▸ **Requirement**:
Below is a listing; restate from it, character for character, the lines beginning at the line holding "theorem getLsbD_fifteen_crcShift (c" and ending at the line holding "ih (crcShift_injective h)", both included.
*** Exercise materials ***
@[simp] theorem le32_word32 (b0 b1 b2 b3 : Byte) : le32 (word32 b0 b1 b2 b3) = [b0, b1, b2, b3] := by
  have hlt : leNat [b0, b1, b2, b3] < 2 ^ 32 := (leNat_lt [b0, b1, b2, b3]).trans_eq (by simp)
  rw [← ofNat_leNat_eq_word32, le32, BitVec.toNat_ofNat, Nat.mod_eq_of_lt hlt]
  exact leBytes_leNat [b0, b1, b2, b3]

@[simp] theorem octet_word_zero (lo hi : Byte) : octet (word lo hi) 0 = lo := by
  have h := le16_eq_octets (word lo hi)
  rw [le16_word, List.cons.injEq] at h
  exact h.1.symm

@[simp] theorem octet_word_one (lo hi : Byte) : octet (word lo hi) 1 = hi := by
  have h := le16_eq_octets (word lo hi)
  rw [le16_word, List.cons.injEq, List.cons.injEq] at h
  exact h.2.1.symm

/-! ## Reading a field of a buffer (R9, R11) -/

theorem byteAt_eq_getD_drop (buf : List Byte) (off i : Nat) : byteAt buf (off + i) = (buf.drop off).getD i 0 := by
  simp [byteAt]

theorem byteAt_append_left {p : List Byte} {i : Nat} (h : i < p.length) (q : List Byte) :
    byteAt (p ++ q) i = byteAt p i := by
  simp [byteAt, List.getElem?_append_left h]

theorem byteAt_take {buf : List Byte} {i n : Nat} (h : i < n) : byteAt (buf.take n) i = byteAt buf i := by
  simp [byteAt, List.getElem?_take_of_lt h]

theorem read16_eq_word (buf : List Byte) (off : Nat) :
    read16 buf off = word (byteAt buf off) (byteAt buf (off + 1)) := by
  have h0 : byteAt buf off = (buf.drop off).getD 0 0 := byteAt_eq_getD_drop buf off 0
  rw [h0, byteAt_eq_getD_drop, ← ofNat_leNat_eq_word, read16, memRead, bytesAt]
  rcases buf.drop off with _ | ⟨a, _ | ⟨b, r⟩⟩ <;> simp [leNat]

theorem read32_eq_word32 (buf : List Byte) (off : Nat) :
    read32 buf off
      = word32 (byteAt buf off) (byteAt buf (off + 1)) (byteAt buf (off + 2)) (byteAt buf (off + 3)) := by
  have h0 : byteAt buf off = (buf.drop off).getD 0 0 := byteAt_eq_getD_drop buf off 0
  simp only [h0, byteAt_eq_getD_drop, ← ofNat_leNat_eq_word32, read32, memRead, bytesAt]
  rcases buf.drop off with _ | ⟨a, _ | ⟨b, _ | ⟨c, _ | ⟨d, r⟩⟩⟩⟩ <;> simp [leNat]

/-! ## Writing back what was read: each field, then the rest of the buffer -/

theorem byteAt_cons_drop {buf : List Byte} {off : Nat} (h : off < buf.length) :
    byteAt buf off :: buf.drop (off + 1) = buf.drop off := by
  rw [List.drop_eq_getElem_cons h]
  simp [byteAt, h]

theorem addrAt_bytes_append_drop {buf : List Byte} {off : Nat} (h : off + 6 ≤ buf.length) :
    (addrAt buf off).bytes ++ buf.drop (off + 6) = buf.drop off := by
  rw [← byteAt_cons_drop (off := off) (by omega), ← byteAt_cons_drop (off := off + 1) (by omega),
    ← byteAt_cons_drop (off := off + 2) (by omega), ← byteAt_cons_drop (off := off + 3) (by omega),
    ← byteAt_cons_drop (off := off + 4) (by omega), ← byteAt_cons_drop (off := off + 5) (by omega)]
  rfl

theorem le16_read16_append_drop {buf : List Byte} {off : Nat} (h : off + 2 ≤ buf.length) :
    le16 (read16 buf off) ++ buf.drop (off + 2) = buf.drop off := by
  rw [read16_eq_word, le16_word, ← byteAt_cons_drop (off := off) (by omega),
    ← byteAt_cons_drop (off := off + 1) (by omega)]
  rfl

theorem le32_read32_append_drop {buf : List Byte} {off : Nat} (h : off + 4 ≤ buf.length) :
    le32 (read32 buf off) ++ buf.drop (off + 4) = buf.drop off := by
  rw [read32_eq_word32, le32_word32, ← byteAt_cons_drop (off := off) (by omega),
    ← byteAt_cons_drop (off := off + 1) (by omega), ← byteAt_cons_drop (off := off + 2) (by omega),
    ← byteAt_cons_drop (off := off + 3) (by omega)]
  rfl

/-! ## A buffer that ends in two bytes -/

theorem take_length_sub_two (data : List Byte) (lo hi : Byte) :
    (data ++ [lo, hi]).take ((data ++ [lo, hi]).length - 2) = data := by
  simp

theorem read16_length_sub_two (data : List Byte) (lo hi : Byte) :
    read16 (data ++ [lo, hi]) ((data ++ [lo, hi]).length - 2) = word lo hi := by
  simp [read16, memRead, bytesAt, ofNat_leNat_eq_word]

/-! ## Error values (R362) -/

theorem info16_of_le {n : Nat} (h : n ≤ 0xFFFF) : info16 n = BitVec.ofNat 16 n := if_neg (by omega)

theorem info16_eq_min (n : Nat) : info16 n = BitVec.ofNat 16 (min n 0xFFFF) := by
  by_cases h : n ≤ 0xFFFF
  · rw [info16_of_le h, Nat.min_eq_left h]
  · rw [Nat.min_eq_right (by omega)]
    exact if_pos (by omega)

theorem errOf_of_le {c : Cause} {n : Nat} (h : n ≤ 0xFFFF) : errOf c n = ⟨c, BitVec.ofNat 16 n⟩ := by
  rw [errOf, info16_of_le h]

theorem errOf_toNat (c : Cause) (v : U16) : errOf c v.toNat = ⟨c, v⟩ := by
  rw [errOf_of_le (by have := v.isLt; omega), BitVec.ofNat_toNat, BitVec.setWidth_eq]

theorem errOf_byte (c : Cause) (b : Byte) : errOf c b.toNat = ⟨c, BitVec.ofNat 16 b.toNat⟩ :=
  errOf_of_le (by have := b.isLt; omega)

@[simp] theorem errOf_cause (c : Cause) (n : Nat) : (errOf c n).cause = c := rfl

/-! ## Results -/

@[simp] theorem mapOk_ok {α β : Type} (f : α → β) (v : α) : mapOk f (.ok v) = .ok (f v) := rfl
@[simp] theorem mapOk_err {α β : Type} (f : α → β) (e : Err) : mapOk f (.err e) = .err e := rfl
@[simp] theorem andThen_ok {α β : Type} (f : α → Result β) (v : α) : andThen (.ok v) f = f v := rfl
@[simp] theorem andThen_err {α β : Type} (f : α → Result β) (e : Err) : andThen (.err e) f = .err e := rfl

theorem mapOk_eq_err_iff {α β : Type} {f : α → β} {r : Result α} {e : Err} :
    mapOk f r = .err e ↔ r = .err e := by
  cases r <;> simp [mapOk]

/-! ## Commands that only answer -/

theorem answered_err_of_le (s : State) (c : Cause) {n : Nat} (h : n ≤ 0xFFFF) :
    answered s (.err (errOf c n)) = failedWith s c n := by
  rw [errOf_of_le h, failedWith]

/-- The same response on the port comes from the same answer. -/
theorem answered_inj {s : State} {r r' : Response} : answered s r = answered s r' ↔ r = r' := by
  constructor
  · intro h
    have hs := congrArg State.resp (Host.Outcome.next.inj h)
    exact Option.some.inj hs
  · rintro rfl; rfl

end Sys2Proof.Machine

/-! PROOF. The statements of spec/41_crc16.md. The conditional shift of R161 is linear, which gives the table
form (R162), and injective, which gives R165 (b); the residue (R165 (d)) is read off the table form. -/

namespace Sys2Proof.Machine
open Sys2Proof Sys2Proof.Spec

/-! ## One conditional shift (R161) -/

/-- What a conditional shift adds to the shifted register. -/
def crcPoly (low : Bool) : U16 := if low then 0x8408#16 else 0

theorem crcPoly_xor (p q : Bool) : crcPoly (p ^^ q) = crcPoly p ^^^ crcPoly q := by
  cases p <;> cases q <;> rfl

theorem crcShift_eq (c : U16) : crcShift c = (c >>> 1) ^^^ crcPoly (c.getLsbD 0) := by
  unfold crcShift crcPoly
  split
  · rfl
  · exact (BitVec.xor_zero).symm

theorem crcShift_of_even {c : U16} (h : c.getLsbD 0 = false) : crcShift c = c >>> 1 := by
  rw [crcShift_eq, h]
  exact BitVec.xor_zero

/-- A conditional shift of a sum is the sum of the conditional shifts. -/
theorem crcShift_xor (x y : U16) : crcShift (x ^^^ y) = crcShift x ^^^ crcShift y := by
  simp only [crcShift_eq, BitVec.getLsbD_xor, crcPoly_xor, BitVec.ushiftRight_xor_distrib]
  ac_rfl

/-- Bit 15 of the result is bit 0 of the operand, since the polynomial has bit 15 and a shift has not. -/
theorem getLsbD_fifteen_crcShift (c : U16) : (crcShift c).getLsbD 15 = c.getLsbD 0 := by
  have hpoly : ∀ low, (crcPoly low).getLsbD 15 = low := by decide
  have hshift : (c >>> 1).getLsbD 15 = false := by simp
  rw [crcShift_eq, BitVec.getLsbD_xor, hpoly, hshift, Bool.false_xor]

theorem crcShift_injective : Function.Injective crcShift := by
  intro x y h
  have hbit : x.getLsbD 0 = y.getLsbD 0 := by
    rw [← getLsbD_fifteen_crcShift, h, getLsbD_fifteen_crcShift]
  have hshift : x >>> 1 = y >>> 1 := by
    rw [crcShift_eq, crcShift_eq, hbit] at h
    exact (BitVec.xor_left_inj _).mp h
  apply BitVec.eq_of_getLsbD_eq
  intro i _
  match i with
  | 0 => exact hbit
  | i + 1 =>
    have hi := congrArg (fun v => v.getLsbD i) hshift
    simpa only [BitVec.getLsbD_ushiftRight, Nat.add_comm 1 i] using hi

/-! ## Eight conditional shifts -/

theorem repeat_crcShift_xor (n : Nat) (x y : U16) :
    Nat.repeat crcShift n (x ^^^ y) = Nat.repeat crcShift n x ^^^ Nat.repeat crcShift n y := by
  induction n with
  | zero => rfl
  | succ n ih => simp only [Nat.repeat, ih, crcShift_xor]

theorem repeat_crcShift_injective (n : Nat) : Function.Injective (Nat.repeat crcShift n) := by
  induction n with
  | zero => exact fun _ _ h => h
  | succ n ih => exact fun _ _ h => ih (crcShift_injective h)

/-- As long as the bits shifted out are 0, the conditional shifts only shift. -/
theorem repeat_crcShift_of_low_zero {c : U16} {n : Nat} (h : ∀ i < n, c.getLsbD i = false) :
    Nat.repeat crcShift n c = c >>> n := by
  induction n with
  | zero => simp [Nat.repeat]
  | succ n ih =>
    have hbit : (c >>> n).getLsbD 0 = false := by
      simpa [BitVec.getLsbD_ushiftRight] using h n (Nat.lt_succ_self n)
    rw [Nat.repeat, ih fun i hi => h i (Nat.lt_succ_of_lt hi), crcShift_of_even hbit, BitVec.shiftRight_add]

/-- The spec's table entry is eight conditional shifts (R162). -/
theorem crcTable_eq_repeat (i : U16) : crcTable i = Nat.repeat crcShift 8 i := by
  have hbit : ∀ c : U16, c &&& 1 = 1 ↔ c.getLsbD 0 = true := by
    intro c
    have h := BitVec.and_twoPow c 0
    rw [show BitVec.twoPow 16 0 = 1#16 from rfl] at h
    rw [show (1 : U16) = 1#16 from rfl, h]
    cases c.getLsbD 0 <;> simp
  have hshift : ∀ c : U16, (if c &&& 1 = 1 then (c >>> 1) ^^^ 0x8408 else c >>> 1) = crcShift c := by
    intro c
    simp only [hbit, crcShift]
    rfl
  simp only [crcTable, hshift]
  rfl

/-! ## One byte (R161, R162) -/

theorem low_xor_high (c : U16) : (c &&& 0xFF) ^^^ (c &&& 0xFF00) = c := by
  apply BitVec.eq_of_getLsbD_eq
  intro i hi
  interval_cases i <;> simp

/-- A byte of the bit-serial procedure is a step of the table form: of the sum, the low byte goes through the
table and the high byte is only shifted. -/
theorem crcByte_eq_table (c : U16) (b : Byte) :
    crcByte c b = (c >>> 8) ^^^ crcTable ((c ^^^ b.setWidth 16) &&& 0xFF) := by
  have hlow : ∀ i < 8, ((c ^^^ b.setWidth 16) &&& 0xFF00).getLsbD i = false := by
    intro i hi
    interval_cases i <;> simp
  have hhigh : ((c ^^^ b.setWidth 16) &&& 0xFF00) >>> 8 = c >>> 8 := by
    apply BitVec.eq_of_getLsbD_eq
    intro i hi
    interval_cases i <;> simp
  calc crcByte c b
      = Nat.repeat crcShift 8 ((c ^^^ b.setWidth 16) &&& 0xFF ^^^ (c ^^^ b.setWidth 16) &&& 0xFF00) := by
        rw [low_xor_high, crcByte]
    _ = crcTable ((c ^^^ b.setWidth 16) &&& 0xFF) ^^^ (c >>> 8) := by
        rw [repeat_crcShift_xor, repeat_crcShift_of_low_zero hlow, hhigh, crcTable_eq_repeat]
    _ = (c >>> 8) ^^^ crcTable ((c ^^^ b.setWidth 16) &&& 0xFF) := BitVec.xor_comm _ _

theorem crc16_eq_tableCrc (data : List Byte) : crc16 data = tableCrc data := by
  have hstep : crcByte
      = fun (c : U16) (b : Byte) => (c >>> 8) ^^^ crcTable ((c ^^^ b.setWidth 16) &&& 0xFF) := by
    funext c b
    exact crcByte_eq_table c b
  rw [crc16, hstep]
  rfl

theorem crcByte_left_injective (b : Byte) : Function.Injective (fun c => crcByte c b) := by
  intro x y h
  simpa using repeat_crcShift_injective 8 h

theorem crcByte_right_injective (c : U16) : Function.Injective (crcByte c) := by
  intro a b h
  have hw : a.setWidth 16 = b.setWidth 16 := by simpa using repeat_crcShift_injective 8 h
  simpa using congrArg (BitVec.setWidth 8) hw

theorem foldl_crcByte_injective (data : List Byte) : Function.Injective (fun c => data.foldl crcByte c) := by
  induction data with
  | nil => exact fun _ _ h => h
  | cons b rest ih => exact fun _ _ h => crcByte_left_injective b (ih h)

/-- Strings that differ in one byte have different CRCs (R165 (b)). -/
theorem eq_of_crc16_eq {before after : List Byte} {a b : Byte}
    (h : crc16 (before ++ [a] ++ after) = crc16 (before ++ [b] ++ after)) : a = b := by
  simp only [crc16, List.foldl_append, List.foldl_cons, List.foldl_nil, BitVec.xor_left_inj] at h
  exact crcByte_right_injective _ (foldl_crcByte_injective after h)

/-! ## The CRC at the end of its own data (R163, R164, R165) -/

theorem crcAppend_eq (data : List Byte) :
    crcAppend data = data ++ [octet (crc16 data) 0, octet (crc16 data) 1] := by
  rw [crcAppend, le16_eq_octets]

/-- The low byte of the complement meets the register: its low byte becomes FF, its high byte stays. -/
theorem xor_low_octet_compl (c : U16) : (c ^^^ (octet (c ^^^ 0xFFFF) 0).setWidth 16) &&& 0xFF = 0xFF := by
  apply BitVec.eq_of_getLsbD_eq
  intro i hi
  interval_cases i <;> simp [octet]

/-- After the first byte the high byte of the complement cancels what the register had above bit 7. -/
theorem xor_high_octet_compl (c t : U16) :
    (((c >>> 8) ^^^ t) ^^^ (octet (c ^^^ 0xFFFF) 1).setWidth 16) &&& 0xFF = (t ^^^ 0xFF) &&& 0xFF := by
  apply BitVec.eq_of_getLsbD_eq
  intro i hi
  interval_cases i <;> simp [octet] <;> grind

theorem shiftRight_eight_eight (c t : U16) : ((c >>> 8) ^^^ t) >>> 8 = t >>> 8 := by
  apply BitVec.eq_of_getLsbD_eq
  intro i hi
  have hzero : c.getLsbD (8 + (8 + i)) = false := BitVec.getLsbD_of_ge c _ (by omega)
  simp only [BitVec.getLsbD_ushiftRight, BitVec.getLsbD_xor, hzero, Bool.false_xor]

/-- Two bytes that are the register's own complement leave a register that does not depend on it (R165 (d)). -/
theorem crcByte_own_complement (c : U16) :
    crcByte (crcByte c (octet (c ^^^ 0xFFFF) 0)) (octet (c ^^^ 0xFFFF) 1)
      = (crcTable 0xFF >>> 8) ^^^ crcTable ((crcTable 0xFF ^^^ 0xFF) &&& 0xFF) := by
  rw [crcByte_eq_table c, xor_low_octet_compl, crcByte_eq_table, xor_high_octet_compl, shiftRight_eight_eight]

theorem crc16_crcAppend (data : List Byte) : crc16 (crcAppend data) = 0x0F47 := by
  rw [crcAppend_eq, crc16, List.foldl_append]
  simp only [List.foldl_cons, List.foldl_nil, crc16]
  rw [show (0xFFFF#16 : U16) = 0xFFFF from rfl, crcByte_own_complement]
  decide

/-! ## CRC_CHECK (R164) -/

theorem crcCheck_of_short {frame : List Byte} (h : frame.length < 2) :
    crcCheck frame = .err (errOf .pppShort 0) := if_pos h

theorem crcCheck_append_two (data : List Byte) (lo hi : Byte) :
    crcCheck (data ++ [lo, hi]) = if crc16 data = word lo hi then .ok () else .err (errOf .pppCrc 0) := by
  have hlen : ¬ (data ++ [lo, hi]).length < 2 := by simp
  rw [crcCheck, if_neg hlen, take_length_sub_two, read16_length_sub_two]
  by_cases h : crc16 data = word lo hi <;> simp [h]

theorem crcCheck_crcAppend (data : List Byte) : crcCheck (crcAppend data) = .ok () := by
  rw [crcAppend_eq, crcCheck_append_two, word_octets, if_pos rfl]

/-! ## The three commands -/

theorem exec_crc16 (data : List Byte) (s : State) :
    exec (.crc16 data) s = answered s (.ok (.u16 (crc16 data))) := rfl

theorem exec_crcAppend (data : List Byte) (s : State) :
    exec (.crcAppend data) s = answered s (.ok (.bytes (crcAppend data))) := rfl

theorem exec_crcCheck (frame : List Byte) (s : State) :
    exec (.crcCheck frame) s = answered s (mapOk (fun _ => .none) (crcCheck frame)) := rfl

/-! ## The statements -/

/-- Settles O6: byte by byte, by the linearity of the conditional shift. -/
theorem crc16IsTheTableForm : Obligations.Crc16IsTheTableForm := by
  intro data s
  rw [exec_crc16, crc16_eq_tableCrc]

/-- Settles O7: every part of the procedure is injective. -/
theorem oneChangedByteChangesCrc : Obligations.OneChangedByteChangesCrc := by
  intro before after a b s t ha hb
  have hsame : answered s (.ok (.u16 (crc16 (before ++ [a] ++ after))))
      = answered s (.ok (.u16 (crc16 (before ++ [b] ++ after)))) := ha.trans hb.symm
  rw [answered_inj] at hsame
  exact eq_of_crc16_eq (by simpa using hsame)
*** End of Exercise materials ***
▸ **Answer for this exercise**:
theorem getLsbD_fifteen_crcShift (c : U16) : (crcShift c).getLsbD 15 = c.getLsbD 0 := by
  have hpoly : ∀ low, (crcPoly low).getLsbD 15 = low := by decide
  have hshift : (c >>> 1).getLsbD 15 = false := by simp
  rw [crcShift_eq, BitVec.getLsbD_xor, hpoly, hshift, Bool.false_xor]

theorem crcShift_injective : Function.Injective crcShift := by
  intro x y h
  have hbit : x.getLsbD 0 = y.getLsbD 0 := by
    rw [← getLsbD_fifteen_crcShift, h, getLsbD_fifteen_crcShift]
  have hshift : x >>> 1 = y >>> 1 := by
    rw [crcShift_eq, crcShift_eq, hbit] at h
    exact (BitVec.xor_left_inj _).mp h
  apply BitVec.eq_of_getLsbD_eq
  intro i _
  match i with
  | 0 => exact hbit
  | i + 1 =>
    have hi := congrArg (fun v => v.getLsbD i) hshift
    simpa only [BitVec.getLsbD_ushiftRight, Nat.add_comm 1 i] using hi

/-! ## Eight conditional shifts -/

theorem repeat_crcShift_xor (n : Nat) (x y : U16) :
    Nat.repeat crcShift n (x ^^^ y) = Nat.repeat crcShift n x ^^^ Nat.repeat crcShift n y := by
  induction n with
  | zero => rfl
  | succ n ih => simp only [Nat.repeat, ih, crcShift_xor]

theorem repeat_crcShift_injective (n : Nat) : Function.Injective (Nat.repeat crcShift n) := by
  induction n with
  | zero => exact fun _ _ h => h
  | succ n ih => exact fun _ _ h => ih (crcShift_injective h)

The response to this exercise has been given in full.